START Exercise input

-- ==== Sys2Proof/Laws/Store.lean ====
section
/-! SUPPORT. Laws of the sparse stores: a read after a write, and that every write keeps the canonical form. -/

namespace Sys2Proof.Laws

open Sys2Proof.Machine

variable {α : Type}

/-! ### Entries -/

theorem adel_cons (k : Nat) (v : α) (t : List (Nat × α)) (x : Nat) :
    adel ((k, v) :: t) x = if k = x then adel t x else (k, v) :: adel t x := by
  unfold adel; by_cases h : k = x <;> simp [h]

theorem sget_adel_same (d : Nat → α) (l : List (Nat × α)) (x : Nat) : sget d (adel l x) x = d x := by
  induction l with
  | nil => rfl
  | cons e t ih => rw [adel_cons]; split <;> grind [sget]

theorem sget_adel_ne (d : Nat → α) (l : List (Nat × α)) {x y : Nat} (h : y ≠ x) : sget d (adel l x) y = sget d l y := by
  induction l with
  | nil => rfl
  | cons e t ih => rw [adel_cons]; split <;> grind [sget]

theorem sget_sins_ne (d : Nat → α) (l : List (Nat × α)) (v : α) {x y : Nat} (h : y ≠ x) : sget d (sins l x v) y = sget d l y := by
  induction l with
  | nil => simp [sins, sget, h]
  | cons e t ih => grind [sins, sget]

theorem sget_sins_adel (d : Nat → α) (l : List (Nat × α)) (x : Nat) (v : α) : sget d (sins (adel l x) x v) x = v := by
  induction l with
  | nil => simp [adel, sins, sget]
  | cons e t ih => rw [adel_cons]; split <;> grind [sins, sget]

/-- A read of the key just written gives the value written. -/
@[simp] theorem sget_sput_same [DecidableEq α] (d : Nat → α) (l : List (Nat × α)) (x : Nat) (v : α) : sget d (sput d l x v) x = v := by
  unfold sput; split
  · rename_i h; rw [sget_adel_same, h]
  · exact sget_sins_adel d l x v

/-- A write leaves every other key alone. -/
theorem sget_sput_ne [DecidableEq α] (d : Nat → α) (l : List (Nat × α)) (v : α) {x y : Nat} (h : y ≠ x) :
    sget d (sput d l x v) y = sget d l y := by
  unfold sput; split
  · exact sget_adel_ne d l h
  · rw [sget_sins_ne d _ v h, sget_adel_ne d l h]

theorem sget_sput [DecidableEq α] (d : Nat → α) (l : List (Nat × α)) (x y : Nat) (v : α) :
    sget d (sput d l x v) y = if y = x then v else sget d l y := by
  split
  · subst_vars; exact sget_sput_same d l y v
  · exact sget_sput_ne d l v ‹_›

/-- Optional entries: a read of the key just entered. -/
@[simp] theorem aget_aput_same (l : List (Nat × α)) (x : Nat) (v : α) : aget (aput l x v) x = some v := by
  unfold aput
  induction l with
  | nil => simp [adel, sins, aget]
  | cons e t ih => rw [adel_cons]; split <;> grind [sins, aget]

theorem aget_sins_ne (l : List (Nat × α)) (v : α) {x y : Nat} (h : y ≠ x) : aget (sins l x v) y = aget l y := by
  induction l with
  | nil => simp [sins, aget, h]
  | cons e t ih => grind [sins, aget]

theorem aget_adel_ne (l : List (Nat × α)) {x y : Nat} (h : y ≠ x) : aget (adel l x) y = aget l y := by
  induction l with
  | nil => rfl
  | cons e t ih => rw [adel_cons]; split <;> grind [aget]

/-- Entering a key leaves every other key alone. -/
theorem aget_aput_ne (l : List (Nat × α)) (v : α) {x y : Nat} (h : y ≠ x) : aget (aput l x v) y = aget l y := by
  unfold aput; rw [aget_sins_ne _ v h, aget_adel_ne _ h]

@[simp] theorem aget_adel_same (l : List (Nat × α)) (x : Nat) : aget (adel l x) x = none := by
  induction l with
  | nil => rfl
  | cons e t ih => rw [adel_cons]; split <;> grind [aget]

/-! ### The canonical form -/

theorem swfFrom_mono [DecidableEq α] (d : Nat → α) {l : List (Nat × α)} {a b : Nat} (h : b ≤ a) (w : swfFrom d a l = true) :
    swfFrom d b l = true := by
  cases l with
  | nil => rfl
  | cons e t => obtain ⟨k, v⟩ := e; simp [swfFrom] at *; exact ⟨⟨by omega, w.1.2⟩, w.2⟩

theorem swfFrom_filter [DecidableEq α] (d : Nat → α) (p : Nat × α → Bool) {l : List (Nat × α)} {a : Nat} (w : swfFrom d a l = true) :
    swfFrom d a (l.filter p) = true := by
  induction l generalizing a with
  | nil => rfl
  | cons e t ih =>
    obtain ⟨k, v⟩ := e
    simp [swfFrom] at w
    by_cases hp : p (k, v) = true
    · simp [List.filter, hp, swfFrom, w.1.1, w.1.2, ih w.2]
    · simp only [List.filter, hp]
      exact swfFrom_mono d (by omega) (ih w.2)

theorem swfFrom_sins [DecidableEq α] (d : Nat → α) {l : List (Nat × α)} {a x : Nat} {v : α} (w : swfFrom d a l = true)
    (n : ∀ e ∈ l, e.1 ≠ x) (h : a ≤ x) (hv : v ≠ d x) : swfFrom d a (sins l x v) = true := by
  induction l generalizing a with
  | nil => simp [sins, swfFrom, h, hv]
  | cons e t ih =>
    obtain ⟨k, u⟩ := e
    simp [swfFrom] at w
    have hk : k ≠ x := n (k, u) (by simp)
    unfold sins; split
    · simp [swfFrom, h, hv, w.1.2, w.2]; omega
    · have := ih (a := k + 1) w.2 (fun e he => n e (by simp [he])) (by omega)
      simp [swfFrom, w.1.1, w.1.2, this]

theorem swf_adel [DecidableEq α] (d : Nat → α) {l : List (Nat × α)} (w : swf d l = true) (x : Nat) : swf d (adel l x) = true :=
  swfFrom_filter d _ w

/-- A write keeps the canonical form. -/
theorem swf_sput [DecidableEq α] (d : Nat → α) {l : List (Nat × α)} (w : swf d l = true) (x : Nat) (v : α) :
    swf d (sput d l x v) = true := by
  unfold sput; split
  · exact swf_adel d w x
  · refine swfFrom_sins d (swf_adel d w x) ?_ (by omega) ‹_›
    intro e he; simp [adel] at he; exact he.2

/-! ### Byte memories -/

/-- A byte just written reads back. -/
@[simp] theorem mrd_mwr_same (m : List (Nat × Byte)) (a : Nat) (v : Byte) : mrd (mwr m a v) a = v := sget_sput_same _ _ _ _

/-- Writing a byte leaves every other byte alone. -/
theorem mrd_mwr_ne (m : List (Nat × Byte)) (v : Byte) {a b : Nat} (h : b ≠ a) : mrd (mwr m a v) b = mrd m b := sget_sput_ne _ _ _ h

/-- A byte of a memory after a write of a run of bytes. -/
theorem mrd_mwrN (m : List (Nat × Byte)) (a b : Nat) (l : List Byte) :
    mrd (mwrN m a l) b = if a ≤ b ∧ b < a + l.length then l.getD (b - a) 0 else mrd m b := by
  induction l generalizing m a with
  | nil => simp [mwrN] <;> omega
  | cons x t ih =>
    rw [mwrN, ih]
    by_cases hab : b = a
    · subst hab
      have h0 : ¬ (b + 1 ≤ b ∧ b < b + 1 + t.length) := by omega
      have h1 : b ≤ b ∧ b < b + (x :: t).length := by simp
      rw [if_neg h0, if_pos h1]; simp
    · rw [mrd_mwr_ne m x hab]
      by_cases h : a + 1 ≤ b ∧ b < a + 1 + t.length
      · have h1 : a ≤ b ∧ b < a + (x :: t).length := by simp; omega
        rw [if_pos h, if_pos h1, show b - a = (b - (a + 1)) + 1 by omega]; simp
      · have h1 : ¬ (a ≤ b ∧ b < a + (x :: t).length) := by simp; omega
        rw [if_neg h, if_neg h1]

/-- Clearing a range makes its bytes read as unwritten and leaves the rest alone. -/
theorem mrd_mclear (m : List (Nat × Byte)) (a n b : Nat) :
    mrd (mclear m a n) b = if a ≤ b ∧ b < a + n then 0 else mrd m b := by
  unfold mclear mrd
  induction m with
  | nil => simp [sget, blank]
  | cons e t ih =>
    obtain ⟨k, v⟩ := e
    simp only [List.filter]
    split <;> grind [sget]

/-- Every operation on a memory keeps its canonical form. -/
theorem wf_mwr {m : List (Nat × Byte)} (w : Memory.wf m = true) (a : Nat) (v : Byte) : Memory.wf (mwr m a v) = true := swf_sput _ w a v

theorem wf_mwrN {m : List (Nat × Byte)} (w : Memory.wf m = true) (a : Nat) (l : List Byte) : Memory.wf (mwrN m a l) = true := by
  induction l generalizing m a with
  | nil => exact w
  | cons x t ih => exact ih (wf_mwr w a x) (a + 1)

theorem wf_mclear {m : List (Nat × Byte)} (w : Memory.wf m = true) (a n : Nat) : Memory.wf (mclear m a n) = true :=
  swfFrom_filter _ _ w

end Sys2Proof.Laws
end

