@[simp] theorem keep_settleFor (s : State) (a : Nat) : (settleFor s a).sec.floors = s.sec.floors ∧ (settleFor s a).pending = s.pending := by
  unfold settleFor; (repeat' split) <;> simp

@[simp] theorem keep_memRead (s : State) (src : Source) (tag hint a n : Nat) : (memRead s src tag hint a n).1.sec.floors = s.sec.floors ∧ (memRead s src tag hint a n).1.pending = s.pending := by
  unfold memRead; refine keep_foldl1 _ ?_ _ (_, _); intro s a; simp

@[simp] theorem keep_memWrite (s : State) (src : Source) (tag hint a : Nat) (data : List Byte) : (memWrite s src tag hint a data).sec.floors = s.sec.floors ∧ (memWrite s src tag hint a data).pending = s.pending := by
  unfold memWrite; apply keep_foldl; intro s a; simp only [keep_iff]; (repeat' split) <;> simp

@[simp] theorem keep_hubRead (s : State) (a n : Nat) : (hubRead s a n).1.sec.floors = s.sec.floors ∧ (hubRead s a n).1.pending = s.pending := by
  unfold hubRead; simp

@[simp] theorem keep_hubWrite (s : State) (a : Nat) (data : List Byte) : (hubWrite s a data).sec.floors = s.sec.floors ∧ (hubWrite s a data).pending = s.pending := by
  unfold hubWrite; simp

@[simp] theorem keep_flushSlice (s : State) (p : Nat) : (flushSlice s p).sec.floors = s.sec.floors ∧ (flushSlice s p).pending = s.pending := by
  unfold flushSlice; apply keep_foldl; intro s a; simp only [keep_iff]; (repeat' split) <;> simp

@[simp] theorem keep_invalidateSlice (s : State) (p : Nat) : (invalidateSlice s p).sec.floors = s.sec.floors ∧ (invalidateSlice s p).pending = s.pending := by
  unfold invalidateSlice; simp

theorem keep_execSliceAccess (r : LineReq) (s : State) : ∀ t, execSliceAccess r s = .next t → t.sec.floors = s.sec.floors ∧ t.pending = s.pending := by
  unfold execSliceAccess; grind [keep_setPart, keep_performReply]

theorem keep_execLineFill (partition : Nat) (wire : List (Nat × Byte)) (s : State) : ∀ t, execLineFill partition wire s = .next t → t.sec.floors = s.sec.floors ∧ t.pending = s.pending := by
  unfold execLineFill; grind [keep_fillOldest]

@[simp] theorem keep_scrubSector (s : State) (p : Nat) : (scrubSector s p).sec.floors = s.sec.floors ∧ (scrubSector s p).pending = s.pending := by
  unfold scrubSector; grind [keep_setPart, keep_retestEnd, keep_stackWrite, keep_stackRead]

theorem keep_execPatrolScrub (partition sectors : Nat) (s : State) : ∀ t, execPatrolScrub partition sectors s = .next t → t.sec.floors = s.sec.floors ∧ t.pending = s.pending := by
  unfold execPatrolScrub; intro t h; (repeat' split at h) <;> simp at h <;> subst h <;> simp

theorem keep_execPinChangeComplete (partition : Nat) (s : State) : ∀ t, execPinChangeComplete partition s = .next t → t.sec.floors = s.sec.floors ∧ t.pending = s.pending := by
  unfold execPinChangeComplete; intro t h; (repeat' split at h) <;> simp at h <;> subst h <;> simp

end Sys2Proof.Laws
end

END Exercise input

All that is wanted is a faithful reproduction of the line above with "unfold memRead; refine", the line with "unfold memWrite; apply", and every line in between.

  unfold memRead; refine keep_foldl1 _ ?_ _ (_, _); intro s a; simp

@[simp] theorem keep_memWrite (s : State) (src : Source) (tag hint a : Nat) (data : List Byte) : (memWrite s src tag hint a data).sec.floors = s.sec.floors ∧ (memWrite s src tag hint a data).pending = s.pending := by
  unfold memWrite; apply keep_foldl; intro s a; simp only [keep_iff]; (repeat' split) <;> simp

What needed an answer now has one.